[Items from a dataset]

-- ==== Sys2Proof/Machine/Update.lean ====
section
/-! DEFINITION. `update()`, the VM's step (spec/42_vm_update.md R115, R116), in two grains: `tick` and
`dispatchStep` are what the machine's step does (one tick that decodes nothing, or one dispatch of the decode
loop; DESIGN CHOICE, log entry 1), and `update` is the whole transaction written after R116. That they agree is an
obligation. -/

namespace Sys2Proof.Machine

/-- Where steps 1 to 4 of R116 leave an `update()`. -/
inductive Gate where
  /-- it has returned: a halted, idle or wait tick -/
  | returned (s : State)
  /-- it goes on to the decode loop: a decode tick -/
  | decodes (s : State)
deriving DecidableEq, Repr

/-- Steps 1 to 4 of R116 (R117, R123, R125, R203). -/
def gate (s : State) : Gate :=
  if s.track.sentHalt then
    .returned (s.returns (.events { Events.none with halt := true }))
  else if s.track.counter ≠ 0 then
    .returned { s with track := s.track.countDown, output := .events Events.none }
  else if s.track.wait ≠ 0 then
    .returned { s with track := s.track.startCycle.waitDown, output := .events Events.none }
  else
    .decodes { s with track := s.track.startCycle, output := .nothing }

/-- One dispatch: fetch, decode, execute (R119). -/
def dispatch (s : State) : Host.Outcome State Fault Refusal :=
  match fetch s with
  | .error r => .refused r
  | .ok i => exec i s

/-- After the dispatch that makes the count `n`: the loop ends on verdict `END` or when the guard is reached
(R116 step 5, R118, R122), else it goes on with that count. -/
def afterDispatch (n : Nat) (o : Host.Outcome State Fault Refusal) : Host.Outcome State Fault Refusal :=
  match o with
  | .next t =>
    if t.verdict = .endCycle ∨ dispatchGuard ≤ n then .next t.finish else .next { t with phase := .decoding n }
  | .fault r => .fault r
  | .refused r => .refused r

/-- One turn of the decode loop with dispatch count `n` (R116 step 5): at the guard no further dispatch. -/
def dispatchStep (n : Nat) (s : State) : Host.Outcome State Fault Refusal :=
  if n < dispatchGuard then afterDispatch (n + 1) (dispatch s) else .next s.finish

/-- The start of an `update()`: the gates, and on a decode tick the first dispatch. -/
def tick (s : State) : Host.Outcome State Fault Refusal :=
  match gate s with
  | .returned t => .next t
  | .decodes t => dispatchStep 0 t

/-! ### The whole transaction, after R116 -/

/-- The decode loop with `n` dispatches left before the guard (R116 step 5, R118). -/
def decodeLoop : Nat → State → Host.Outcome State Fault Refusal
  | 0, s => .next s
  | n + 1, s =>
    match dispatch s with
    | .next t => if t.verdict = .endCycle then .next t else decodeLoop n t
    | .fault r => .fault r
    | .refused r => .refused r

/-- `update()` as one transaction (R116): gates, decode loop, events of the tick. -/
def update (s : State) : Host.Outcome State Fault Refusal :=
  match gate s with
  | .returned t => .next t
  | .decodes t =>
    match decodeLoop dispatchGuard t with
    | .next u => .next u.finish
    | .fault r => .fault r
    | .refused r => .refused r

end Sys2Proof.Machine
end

Directions:
Give back the data exactly, with no line dropped.

Answer to this problem:
-- ==== Sys2Proof/Machine/Update.lean ====
section
/-! DEFINITION. `update()`, the VM's step (spec/42_vm_update.md R115, R116), in two grains: `tick` and
`dispatchStep` are what the machine's step does (one tick that decodes nothing, or one dispatch of the decode
loop; DESIGN CHOICE, log entry 1), and `update` is the whole transaction written after R116. That they agree is an
obligation. -/

namespace Sys2Proof.Machine

/-- Where steps 1 to 4 of R116 leave an `update()`. -/
inductive Gate where
  /-- it has returned: a halted, idle or wait tick -/
  | returned (s : State)
  /-- it goes on to the decode loop: a decode tick -/
  | decodes (s : State)
deriving DecidableEq, Repr

/-- Steps 1 to 4 of R116 (R117, R123, R125, R203). -/
def gate (s : State) : Gate :=
  if s.track.sentHalt then
    .returned (s.returns (.events { Events.none with halt := true }))
  else if s.track.counter ≠ 0 then
    .returned { s with track := s.track.countDown, output := .events Events.none }
  else if s.track.wait ≠ 0 then
    .returned { s with track := s.track.startCycle.waitDown, output := .events Events.none }
  else
    .decodes { s with track := s.track.startCycle, output := .nothing }

/-- One dispatch: fetch, decode, execute (R119). -/
def dispatch (s : State) : Host.Outcome State Fault Refusal :=
  match fetch s with
  | .error r => .refused r
  | .ok i => exec i s

/-- After the dispatch that makes the count `n`: the loop ends on verdict `END` or when the guard is reached
(R116 step 5, R118, R122), else it goes on with that count. -/
def afterDispatch (n : Nat) (o : Host.Outcome State Fault Refusal) : Host.Outcome State Fault Refusal :=
  match o with
  | .next t =>
    if t.verdict = .endCycle ∨ dispatchGuard ≤ n then .next t.finish else .next { t with phase := .decoding n }
  | .fault r => .fault r
  | .refused r => .refused r

/-- One turn of the decode loop with dispatch count `n` (R116 step 5): at the guard no further dispatch. -/
def dispatchStep (n : Nat) (s : State) : Host.Outcome State Fault Refusal :=
  if n < dispatchGuard then afterDispatch (n + 1) (dispatch s) else .next s.finish

/-- The start of an `update()`: the gates, and on a decode tick the first dispatch. -/
def tick (s : State) : Host.Outcome State Fault Refusal :=
  match gate s with
  | .returned t => .next t
  | .decodes t => dispatchStep 0 t

/-! ### The whole transaction, after R116 -/

/-- The decode loop with `n` dispatches left before the guard (R116 step 5, R118). -/
def decodeLoop : Nat → State → Host.Outcome State Fault Refusal
  | 0, s => .next s
  | n + 1, s =>
    match dispatch s with
    | .next t => if t.verdict = .endCycle then .next t else decodeLoop n t
    | .fault r => .fault r
    | .refused r => .refused r

/-- `update()` as one transaction (R116): gates, decode loop, events of the tick. -/
def update (s : State) : Host.Outcome State Fault Refusal :=
  match gate s with
  | .returned t => .next t
  | .decodes t =>
    match decodeLoop dispatchGuard t with
    | .next u => .next u.finish
    | .fault r => .fault r
    | .refused r => .refused r

end Sys2Proof.Machine
end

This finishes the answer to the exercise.